Furthermore, if a thick laminate material is obtained by, for example, providing multiple layers of extruded polyvinyl chloride layers and conductive fiber layers, static electricity, dust, mold, etc. will become a problem in electronic equipment rooms and pharmaceutical storage rooms. It can be used as interior materials such as flooring materials. Moreover, by thermoforming the above-mentioned thick-walled laminate material into a container of a predetermined shape, it is also possible to obtain a container with excellent static electricity removal properties.

"Effects of the Invention" As explained above, the antistatic laminate material according to the present invention is made by impregnating a thin paper-like material made of synthetic resin or natural fiber with a copper compound such as copper chloride. It is made by extrusion laminating a heat-melting resin onto a flexible paper-like material.
It does not tear easily due to piercing force, has high antistatic performance, can be easily heat-sealed, and has transparency.
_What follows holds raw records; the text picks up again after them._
-- ==== Sys2Proof/Tests/Slice0.lean ====
section
/-! SUPPORT. Smoke tests of WellFormed, values the spec works out, and for every statement with hypotheses a state
and operands that meet them. -/

namespace Sys2Proof.Tests

open Sys2Proof Sys2Proof.Machine
set_option Elab.async false

/-! ### Ill-formed commands (R5, R160, R197) -/

/-- A lane frame with a payload of a given length. -/
def longFrame (kind : Byte) (n : Nat) : RawFrame :=
  { framing := .app, kind := kind, seq := 0#8, payload := List.replicate n 0#8, check := 0#16 }

theorem test_wf_frame_240 : wellFormed (.laneFrameReceived 0 (longFrame 0x12#8 240)) = true := by decide +kernel
theorem test_wf_frame_241 : wellFormed (.laneFrameReceived 0 (longFrame 0x12#8 241)) = false := by decide +kernel
theorem test_wf_frame_mark : wellFormed (.laneFrameReceived 0 (longFrame 0x20#8 2)) = false := by decide +kernel
theorem test_wf_mark_241 : wellFormed (.mark 0 .app 0#8 (List.replicate 241 0#8) 0#16) = false := by
  decide +kernel
theorem test_wf_pause_opcode :
    wellFormed (.pause (ethernetFrame (List.replicate 6 1#8) (List.replicate 6 2#8) 0x8808#16
      (be16 2#16 ++ List.replicate 44 0#8)) false) = false := by
  decide +kernel

/-! ### Values the spec works out -/

/-- Section 1.2, the sums of the two worked check words (assumption 21). -/
theorem test_check_words :
    sumWords [0x03#8, 0x10#8, 0x07#8, 0x01#8, 0xFF#8] 0#16 = 0x1209#16
      ∧ sumWords [0x02#8, 0x21#8, 0xFF#8, 0xF0#8, 0xFF#8] 0#16 = 0x1301#16 := by
  decide +kernel

/-- The digests of R105's table. -/
theorem test_digests :
    digest [0x31#8, 0x32#8, 0x33#8, 0x34#8, 0x35#8, 0x36#8, 0x37#8, 0x38#8, 0x39#8] = 0x29B1#16
      ∧ digest [0x00#8] = 0xE1F0#16 := by
  decide +kernel

/-- The table of R108. -/
theorem test_rescale_table :
    ([(4187, -1), (4205, -1), (-4205, -1), (4251, -1), (-15, -1), (-14, -1), (1500000000, -9),
        (-2147483648, -1), (-2147483648, -10), (5, -1), (4, -1)].map fun (p : Int × Int) =>
          (rescale p.1 p.2).value)
      = [419, 421, -421, 425, -2, -1, 2, -214748365, 0, 1, 0] := by
  decide +kernel

/-! ### A lawful state with every kind of lane, record and instrument -/

/-- A lane in a state, holding nothing. -/
def lane (st : LaneState) : Lane := { Lane.reset with state := st }

/-- A BOUND lane with an identity. -/
def bound (identity : Byte) : Lane := { lane .bound with identity := some [identity], bindCount := 1 }

/-- A frame of the part's own, in flight and awaiting its mark, the mark window about to run out. -/
def flight (resends : Nat) : InFlight :=
  { frame := .queued (.passOn []), seq := 7#8, resends := resends, phase := .awaiting 0 }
It is ideal as a packaging material for pharmaceuticals and sanitary materials that are susceptible to mold and bacteria, and as an interior material for storage areas for electronic devices and pharmaceuticals.

Claims (7)

[Claims] (1) An antistatic laminate material comprising a paper layer made of conductive fibers and a heat-melt resin layer integrally extruded and laminated to the paper layer. (2) The antistatic laminate material according to claim 1, wherein the conductive fibers have a length of 7 to 30 mm and an aspect ratio of 300 or more. (3) The antistatic laminate material according to claim 1 or 2, wherein the amount of conductive fibers contained in the entire laminate material is 3 to 20 wt%. (4) A method for producing an antistatic laminate material, which comprises extrusion laminating a hot-melt resin onto a paper-like material made of conductive fibers and integrating the same into a film or sheet. (5) The basis weight of the paper-like material made of conductive fibers is 5 to 20 g/
The method for producing an antistatic laminate material according to claim 4, wherein the antistatic laminate material is m^2. (6) The method for producing an antistatic laminate material according to claim 4 or 5, wherein the conductive fibers have a length of 7 to 30 mm and an aspect ratio of 300 or more. (7) The method for producing an antistatic laminate material according to any one of claims 4 to 6, characterized in that the blending amount of the conductive fiber is 3 to 20 wt%.